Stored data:
BEGIN
-- ==== Sys2Proof/Machine/Frames.lean ====
section
/-! DEFINITION. The frames a block takes from the receive buffer (R11): JOIN, JOB, START, ABORT, EXCUSE, RESUME, CLEAR,
FINISH, QUERY, CREDIT, TRACE, REACH. -/

namespace Sys2Proof.Machine

open Sys2Proof

/-- The oldest frame of the buffer taken, when it is of a kind: its place is free at that moment (R11; log entry 2). -/
def takeFrame (k : Kind) (act : Frame → State → State) (s : State) : State :=
  match s.bus.rx with
  | f :: rest => if f.kind = k then act f (s.setBus { s.bus with rx := rest }) else s
  | [] => s

/-- The job id a control frame carries (section 13.6). -/
def Frame.jobId (f : Frame) : Nat := u16At f.payload 0

/-! ## JOIN (R30 to R32) -/

/-- The role of a JOIN's role byte. -/
def roleOf : Nat → Option Role
  | 0 => some .tracer
  | 1 => some .carver
  | _ => none

/-- The peer entry a JOIN describes, when its fields are those of R29 and R30; its join order is given when written. -/
def readJoin (p : List Byte) : Option Peer :=
  match roleOf (byteAt p 1) with
  | some role =>
    if byteAt p 0 = 0xB6 ∧ byteAt p 2 ≤ 3 ∧ byteAt p 3 ≤ 7 ∧ byteAt p 4 ≤ 3 ∧ byteAt p 5 = pathCapacityOf role
        ∧ byteAt p 6 = storeCapacityOf role then
      some ⟨role, byteAt p 2, byteAt p 3, byteAt p 4, byteAt p 5, byteAt p 6, 0⟩
    else none
  | none => none

/-- Entry k written from a JOIN: the join order number goes up by one and the entry takes it (R29, R30). -/
def Roster.write (r : Roster) (k : Nat) (p : Peer) : Roster :=
  let order := (r.joinOrder + 1) % 65536
  { r with entries := r.entries.set k (some { p with joinOrder := order }), joinOrder := order }

/-- A JOIN is answered, unless one of the station's own already waits (R31). -/
def answerJoin (s : State) : State :=
  if s.bus.joinQueued || s.roster.joinDue.isSome then s else offerJoin true s

/-- The entry was or is on the station's own rail (R30). -/
def State.onOwnRail (s : State) (p : Option Peer) : Bool :=
  match p with
  | some q => q.rail == s.straps.rail.val
  | none => false

/-- A good JOIN of another station (R30 to R32; the order of the effects, log entry 40). -/
def acceptJoin (k : Nat) (p : Peer) (answer : Bool) (s : State) : State :=
  let old := s.roster.entries.getD k none
  let s := s.setRoster (s.roster.write k p)
  let s := if answer then s else answerJoin s
  let s := if !answer && old.isSome then rejoinNotice k s else s
  if s.onOwnRail old || s.onOwnRail (some p) then joinNotice k s else s

/-- A JOIN taken by the Roster (R30). One with the station's own number that fails the field checks is discarded and raises
nothing (R9 and R30 give no order: DESIGN CHOICE, log entry 46). -/
def takeJoin (f : Frame) (s : State) : State :=
  match readJoin f.payload with
  | some p =>
    if f.src = s.number then raise .duplicateNumber s
    else acceptJoin f.src p (flagOf (byteAt f.payload 7)) s
  | none => s

/-! ## START (R48, R76, R167, R169) -/

/-- The Pacer enters ENROLLING (R76). -/
def startEnrolment (s : State) : State :=
  (s.setGen { s.gen with nextSeq := 1 }).setPacer
    { Pacer.afterReset with phase := .enrolling, enrolTimer := some 2000, restarted := s.pacer.restarted }

/-- A START taken: RUNNING, the job-start lift, and the role's beginning. A setpoint of the job before that is still at the
check or passed is dropped first, so that the lift is the first setpoint of the job (DESIGN CHOICE, log entry 49). A drain
is not tested (R52 does not say what a finishing flag kept from STOPPED does here: DESIGN CHOICE, log entry 54). -/
def startJob (s : State) : State :=
  let s := setStation .running (abandonCheck s)
  let s := s.setMotion { s.motion with portLift := some .jobStart }
  match s.straps.role with
  | .carver => pumpPort (offerCredit (spindleOn s))
  | .tracer => testEnrolment (pumpPort (startEnrolment s))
END
Aim of the task:
Each line with the word "pumpPort" in the records above belongs in the result; copy all of them.

Exercise output:
  | .carver => pumpPort (offerCredit (spindleOn s))
  | .tracer => testEnrolment (pumpPort (startEnrolment s))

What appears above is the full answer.